Dataset content below:

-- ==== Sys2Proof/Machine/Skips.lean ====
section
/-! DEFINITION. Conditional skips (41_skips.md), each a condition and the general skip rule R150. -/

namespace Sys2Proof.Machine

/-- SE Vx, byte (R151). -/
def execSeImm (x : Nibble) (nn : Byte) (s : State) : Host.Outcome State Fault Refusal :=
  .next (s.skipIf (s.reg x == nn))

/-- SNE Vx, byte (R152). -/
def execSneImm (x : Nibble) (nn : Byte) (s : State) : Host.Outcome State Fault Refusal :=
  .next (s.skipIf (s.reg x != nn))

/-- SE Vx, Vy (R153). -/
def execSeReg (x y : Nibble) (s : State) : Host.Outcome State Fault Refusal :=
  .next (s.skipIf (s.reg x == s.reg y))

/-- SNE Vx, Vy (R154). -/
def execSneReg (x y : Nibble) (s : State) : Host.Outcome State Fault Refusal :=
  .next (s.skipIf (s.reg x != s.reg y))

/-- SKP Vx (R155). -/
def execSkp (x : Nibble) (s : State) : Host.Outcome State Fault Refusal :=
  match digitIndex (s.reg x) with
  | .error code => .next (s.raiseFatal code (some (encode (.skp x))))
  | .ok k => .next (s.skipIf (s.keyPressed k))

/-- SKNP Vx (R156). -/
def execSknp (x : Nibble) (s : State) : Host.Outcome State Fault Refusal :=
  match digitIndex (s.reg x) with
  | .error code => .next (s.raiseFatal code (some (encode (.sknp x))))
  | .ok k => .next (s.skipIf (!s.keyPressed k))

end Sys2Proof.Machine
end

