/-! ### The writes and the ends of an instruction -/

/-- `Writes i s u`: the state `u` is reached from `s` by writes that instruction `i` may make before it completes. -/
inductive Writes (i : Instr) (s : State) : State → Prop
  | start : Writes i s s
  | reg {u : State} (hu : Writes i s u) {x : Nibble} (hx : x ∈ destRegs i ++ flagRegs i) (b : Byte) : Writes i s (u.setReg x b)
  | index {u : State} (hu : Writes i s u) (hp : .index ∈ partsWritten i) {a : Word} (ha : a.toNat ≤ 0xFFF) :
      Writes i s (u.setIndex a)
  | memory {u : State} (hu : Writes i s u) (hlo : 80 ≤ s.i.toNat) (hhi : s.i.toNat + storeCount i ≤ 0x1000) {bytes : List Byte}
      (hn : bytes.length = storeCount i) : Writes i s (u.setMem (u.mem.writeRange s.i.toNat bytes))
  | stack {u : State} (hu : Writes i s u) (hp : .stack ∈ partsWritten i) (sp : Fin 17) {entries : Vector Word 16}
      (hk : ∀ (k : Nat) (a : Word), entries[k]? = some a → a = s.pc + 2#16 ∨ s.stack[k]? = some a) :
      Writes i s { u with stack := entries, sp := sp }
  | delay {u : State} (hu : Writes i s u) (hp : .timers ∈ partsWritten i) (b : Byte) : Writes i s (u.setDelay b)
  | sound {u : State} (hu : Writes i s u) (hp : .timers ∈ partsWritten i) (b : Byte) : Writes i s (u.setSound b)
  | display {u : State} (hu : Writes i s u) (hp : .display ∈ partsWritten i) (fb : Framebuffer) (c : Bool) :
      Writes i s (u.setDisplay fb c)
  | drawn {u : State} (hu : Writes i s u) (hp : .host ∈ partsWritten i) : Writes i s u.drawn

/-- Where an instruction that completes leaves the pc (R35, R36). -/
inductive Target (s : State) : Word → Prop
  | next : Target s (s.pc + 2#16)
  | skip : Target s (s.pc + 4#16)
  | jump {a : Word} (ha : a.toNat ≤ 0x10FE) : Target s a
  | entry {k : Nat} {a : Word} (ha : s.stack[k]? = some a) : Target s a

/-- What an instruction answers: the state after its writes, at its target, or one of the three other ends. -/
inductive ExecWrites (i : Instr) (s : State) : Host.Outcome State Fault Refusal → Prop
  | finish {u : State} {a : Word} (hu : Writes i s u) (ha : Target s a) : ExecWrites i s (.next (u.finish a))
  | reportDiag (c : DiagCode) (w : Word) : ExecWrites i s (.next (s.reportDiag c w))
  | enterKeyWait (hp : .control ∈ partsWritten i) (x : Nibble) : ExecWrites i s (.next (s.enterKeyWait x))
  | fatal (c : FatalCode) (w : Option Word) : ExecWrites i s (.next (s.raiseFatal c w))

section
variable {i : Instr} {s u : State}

End of Dataset content.
Dataset content below:

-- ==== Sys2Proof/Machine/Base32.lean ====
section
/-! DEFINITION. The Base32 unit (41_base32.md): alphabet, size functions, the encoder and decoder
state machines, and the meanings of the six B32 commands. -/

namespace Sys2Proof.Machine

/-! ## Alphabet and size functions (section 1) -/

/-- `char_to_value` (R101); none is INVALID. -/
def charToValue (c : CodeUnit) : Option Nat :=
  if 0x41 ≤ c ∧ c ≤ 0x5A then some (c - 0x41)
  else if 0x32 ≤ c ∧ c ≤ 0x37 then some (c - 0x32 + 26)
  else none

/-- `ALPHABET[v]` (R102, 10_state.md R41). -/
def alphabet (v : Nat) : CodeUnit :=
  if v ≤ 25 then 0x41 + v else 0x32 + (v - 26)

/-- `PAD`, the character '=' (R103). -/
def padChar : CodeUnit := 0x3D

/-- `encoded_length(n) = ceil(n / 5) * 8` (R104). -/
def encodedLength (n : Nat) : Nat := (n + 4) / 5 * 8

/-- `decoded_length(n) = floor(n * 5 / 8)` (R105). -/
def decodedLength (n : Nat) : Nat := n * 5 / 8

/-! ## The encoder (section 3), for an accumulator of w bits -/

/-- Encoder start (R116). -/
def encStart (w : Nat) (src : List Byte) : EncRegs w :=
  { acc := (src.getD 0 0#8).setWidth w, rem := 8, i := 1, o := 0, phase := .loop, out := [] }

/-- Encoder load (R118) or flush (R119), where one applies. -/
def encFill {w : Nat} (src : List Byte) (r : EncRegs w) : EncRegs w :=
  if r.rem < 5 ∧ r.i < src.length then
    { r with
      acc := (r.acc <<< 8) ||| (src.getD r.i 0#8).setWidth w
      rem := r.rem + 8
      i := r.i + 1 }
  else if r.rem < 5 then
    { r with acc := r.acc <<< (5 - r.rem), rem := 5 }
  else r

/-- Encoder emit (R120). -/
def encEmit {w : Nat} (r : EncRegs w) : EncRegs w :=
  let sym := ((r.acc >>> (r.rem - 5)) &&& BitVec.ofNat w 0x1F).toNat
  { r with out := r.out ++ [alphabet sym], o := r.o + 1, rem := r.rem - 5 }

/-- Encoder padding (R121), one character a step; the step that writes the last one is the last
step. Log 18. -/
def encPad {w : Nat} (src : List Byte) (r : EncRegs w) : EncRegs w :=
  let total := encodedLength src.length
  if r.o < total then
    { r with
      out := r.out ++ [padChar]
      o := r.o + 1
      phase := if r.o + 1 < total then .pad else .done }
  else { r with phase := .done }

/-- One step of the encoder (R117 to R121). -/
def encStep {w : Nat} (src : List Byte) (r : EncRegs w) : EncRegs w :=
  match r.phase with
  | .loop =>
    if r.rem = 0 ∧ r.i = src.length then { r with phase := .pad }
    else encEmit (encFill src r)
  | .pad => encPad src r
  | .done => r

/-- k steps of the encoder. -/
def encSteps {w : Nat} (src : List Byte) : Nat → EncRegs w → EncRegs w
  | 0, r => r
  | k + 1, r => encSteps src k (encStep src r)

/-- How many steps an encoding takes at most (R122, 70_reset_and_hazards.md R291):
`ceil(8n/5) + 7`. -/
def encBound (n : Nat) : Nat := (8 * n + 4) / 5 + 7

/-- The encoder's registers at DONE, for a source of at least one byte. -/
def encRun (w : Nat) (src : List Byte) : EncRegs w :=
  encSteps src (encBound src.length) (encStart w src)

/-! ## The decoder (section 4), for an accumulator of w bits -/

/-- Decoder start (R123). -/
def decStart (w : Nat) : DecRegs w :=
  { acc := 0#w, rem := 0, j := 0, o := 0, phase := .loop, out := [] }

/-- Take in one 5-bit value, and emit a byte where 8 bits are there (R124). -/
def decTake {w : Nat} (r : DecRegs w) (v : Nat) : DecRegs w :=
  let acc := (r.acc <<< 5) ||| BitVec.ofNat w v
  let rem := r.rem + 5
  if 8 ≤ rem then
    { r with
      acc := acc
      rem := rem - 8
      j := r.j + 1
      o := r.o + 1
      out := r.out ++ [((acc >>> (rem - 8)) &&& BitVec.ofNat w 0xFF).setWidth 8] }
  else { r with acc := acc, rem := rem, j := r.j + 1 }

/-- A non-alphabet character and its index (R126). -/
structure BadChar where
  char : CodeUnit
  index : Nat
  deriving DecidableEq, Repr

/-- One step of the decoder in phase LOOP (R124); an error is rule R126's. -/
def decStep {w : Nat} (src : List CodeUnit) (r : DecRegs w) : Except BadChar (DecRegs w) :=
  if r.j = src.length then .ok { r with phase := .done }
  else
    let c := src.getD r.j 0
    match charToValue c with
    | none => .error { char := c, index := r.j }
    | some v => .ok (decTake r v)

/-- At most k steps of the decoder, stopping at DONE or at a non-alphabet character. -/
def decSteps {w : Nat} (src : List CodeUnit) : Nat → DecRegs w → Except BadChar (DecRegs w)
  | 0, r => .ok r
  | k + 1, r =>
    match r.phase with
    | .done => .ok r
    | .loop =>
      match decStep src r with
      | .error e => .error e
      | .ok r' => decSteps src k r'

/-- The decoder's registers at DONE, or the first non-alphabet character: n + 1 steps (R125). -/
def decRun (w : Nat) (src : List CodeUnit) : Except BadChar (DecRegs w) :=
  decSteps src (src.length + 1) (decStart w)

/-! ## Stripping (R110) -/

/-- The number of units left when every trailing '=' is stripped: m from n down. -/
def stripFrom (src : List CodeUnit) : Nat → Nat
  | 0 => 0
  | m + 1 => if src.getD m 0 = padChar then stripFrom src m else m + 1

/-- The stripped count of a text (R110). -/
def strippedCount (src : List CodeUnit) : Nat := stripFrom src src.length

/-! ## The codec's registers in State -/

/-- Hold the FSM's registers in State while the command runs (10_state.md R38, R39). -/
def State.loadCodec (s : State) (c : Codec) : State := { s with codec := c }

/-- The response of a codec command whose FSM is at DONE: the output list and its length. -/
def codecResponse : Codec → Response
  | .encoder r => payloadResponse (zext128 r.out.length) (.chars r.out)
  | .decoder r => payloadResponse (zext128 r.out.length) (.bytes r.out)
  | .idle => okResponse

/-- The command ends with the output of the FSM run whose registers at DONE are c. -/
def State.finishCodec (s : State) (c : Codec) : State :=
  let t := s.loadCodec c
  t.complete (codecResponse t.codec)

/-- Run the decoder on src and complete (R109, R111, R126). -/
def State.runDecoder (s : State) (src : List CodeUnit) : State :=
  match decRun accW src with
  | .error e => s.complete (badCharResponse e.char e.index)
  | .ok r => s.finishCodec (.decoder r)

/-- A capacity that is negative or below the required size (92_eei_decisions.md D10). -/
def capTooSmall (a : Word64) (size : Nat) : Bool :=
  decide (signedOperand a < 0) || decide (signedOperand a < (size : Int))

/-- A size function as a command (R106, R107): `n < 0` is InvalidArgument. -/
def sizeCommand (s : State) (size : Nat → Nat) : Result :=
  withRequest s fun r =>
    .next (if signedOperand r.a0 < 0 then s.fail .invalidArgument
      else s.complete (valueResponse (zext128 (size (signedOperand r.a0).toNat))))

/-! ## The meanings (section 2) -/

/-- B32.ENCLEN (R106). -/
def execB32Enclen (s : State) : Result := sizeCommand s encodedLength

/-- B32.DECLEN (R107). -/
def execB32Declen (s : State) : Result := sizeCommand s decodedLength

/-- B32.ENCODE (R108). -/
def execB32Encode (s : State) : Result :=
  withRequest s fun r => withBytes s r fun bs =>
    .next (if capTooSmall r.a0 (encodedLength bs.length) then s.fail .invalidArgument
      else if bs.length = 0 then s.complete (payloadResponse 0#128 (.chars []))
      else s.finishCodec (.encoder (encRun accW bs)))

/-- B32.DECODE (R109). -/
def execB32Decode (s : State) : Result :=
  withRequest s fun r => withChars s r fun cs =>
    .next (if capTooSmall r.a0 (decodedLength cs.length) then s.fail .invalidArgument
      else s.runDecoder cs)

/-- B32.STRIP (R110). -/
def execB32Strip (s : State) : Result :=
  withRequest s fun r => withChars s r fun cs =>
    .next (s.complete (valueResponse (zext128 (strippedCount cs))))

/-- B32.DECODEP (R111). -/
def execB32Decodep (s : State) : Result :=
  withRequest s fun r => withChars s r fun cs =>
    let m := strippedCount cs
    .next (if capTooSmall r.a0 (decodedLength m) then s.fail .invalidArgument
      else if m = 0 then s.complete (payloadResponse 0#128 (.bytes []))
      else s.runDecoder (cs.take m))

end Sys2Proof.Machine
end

End of Dataset content.
Dataset content below:

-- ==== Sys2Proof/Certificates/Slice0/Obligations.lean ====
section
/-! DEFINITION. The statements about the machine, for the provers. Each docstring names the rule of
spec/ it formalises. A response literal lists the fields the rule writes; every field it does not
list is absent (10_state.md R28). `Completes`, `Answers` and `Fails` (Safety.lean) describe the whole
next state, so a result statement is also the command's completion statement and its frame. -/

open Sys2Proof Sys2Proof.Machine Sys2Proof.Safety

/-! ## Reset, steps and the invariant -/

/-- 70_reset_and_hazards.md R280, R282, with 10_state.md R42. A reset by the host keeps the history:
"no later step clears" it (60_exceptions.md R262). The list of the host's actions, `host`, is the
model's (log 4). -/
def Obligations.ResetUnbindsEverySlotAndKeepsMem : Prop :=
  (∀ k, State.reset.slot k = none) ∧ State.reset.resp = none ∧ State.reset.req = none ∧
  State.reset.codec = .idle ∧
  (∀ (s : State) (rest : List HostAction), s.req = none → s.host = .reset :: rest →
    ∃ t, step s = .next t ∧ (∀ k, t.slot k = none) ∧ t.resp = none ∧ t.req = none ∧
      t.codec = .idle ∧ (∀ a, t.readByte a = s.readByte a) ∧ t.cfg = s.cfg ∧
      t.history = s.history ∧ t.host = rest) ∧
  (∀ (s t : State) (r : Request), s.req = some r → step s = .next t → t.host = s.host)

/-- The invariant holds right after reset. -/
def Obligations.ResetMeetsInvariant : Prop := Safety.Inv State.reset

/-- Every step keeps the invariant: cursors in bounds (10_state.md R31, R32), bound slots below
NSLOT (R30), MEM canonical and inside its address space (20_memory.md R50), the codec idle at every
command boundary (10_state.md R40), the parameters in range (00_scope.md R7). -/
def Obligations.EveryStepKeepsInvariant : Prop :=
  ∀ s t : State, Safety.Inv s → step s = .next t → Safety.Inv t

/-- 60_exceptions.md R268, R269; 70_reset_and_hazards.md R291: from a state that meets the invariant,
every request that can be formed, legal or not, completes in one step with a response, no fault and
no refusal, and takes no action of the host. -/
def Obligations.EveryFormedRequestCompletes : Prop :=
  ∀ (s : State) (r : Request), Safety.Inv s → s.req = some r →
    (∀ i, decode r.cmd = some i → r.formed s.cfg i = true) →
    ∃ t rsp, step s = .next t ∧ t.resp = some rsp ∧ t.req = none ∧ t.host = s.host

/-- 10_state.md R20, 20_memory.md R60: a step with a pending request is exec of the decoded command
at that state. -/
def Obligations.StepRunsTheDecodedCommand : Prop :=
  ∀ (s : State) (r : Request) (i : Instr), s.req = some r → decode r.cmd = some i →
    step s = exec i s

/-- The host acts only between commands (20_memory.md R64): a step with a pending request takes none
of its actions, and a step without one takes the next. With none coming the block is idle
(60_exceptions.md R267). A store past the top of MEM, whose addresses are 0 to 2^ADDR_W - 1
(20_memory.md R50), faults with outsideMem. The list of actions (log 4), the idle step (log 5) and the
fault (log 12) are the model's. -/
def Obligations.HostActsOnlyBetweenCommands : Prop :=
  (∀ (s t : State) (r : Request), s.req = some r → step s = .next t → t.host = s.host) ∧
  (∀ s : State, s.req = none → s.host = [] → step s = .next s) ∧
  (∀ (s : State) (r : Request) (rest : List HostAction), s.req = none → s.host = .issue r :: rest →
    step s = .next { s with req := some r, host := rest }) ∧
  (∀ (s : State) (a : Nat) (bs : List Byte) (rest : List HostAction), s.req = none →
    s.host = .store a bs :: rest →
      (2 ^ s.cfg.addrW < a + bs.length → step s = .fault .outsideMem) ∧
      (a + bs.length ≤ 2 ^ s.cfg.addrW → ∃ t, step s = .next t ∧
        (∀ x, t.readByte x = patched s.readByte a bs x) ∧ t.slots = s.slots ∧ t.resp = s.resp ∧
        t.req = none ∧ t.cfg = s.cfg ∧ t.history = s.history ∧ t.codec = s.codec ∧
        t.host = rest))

End of Dataset content.

* **About this exercise**
Taking the entries above, restate exactly those lines that fall between the line with "no refusal, and" and the line with "r → decode r.cmd = some i →", keeping both of those lines too.

* **Output for this task**
no refusal, and takes no action of the host. -/
def Obligations.EveryFormedRequestCompletes : Prop :=
  ∀ (s : State) (r : Request), Safety.Inv s → s.req = some r →
    (∀ i, decode r.cmd = some i → r.formed s.cfg i = true) →
    ∃ t rsp, step s = .next t ∧ t.resp = some rsp ∧ t.req = none ∧ t.host = s.host

/-- 10_state.md R20, 20_memory.md R60: a step with a pending request is exec of the decoded command
at that state. -/
def Obligations.StepRunsTheDecodedCommand : Prop :=
  ∀ (s : State) (r : Request) (i : Instr), s.req = some r → decode r.cmd = some i →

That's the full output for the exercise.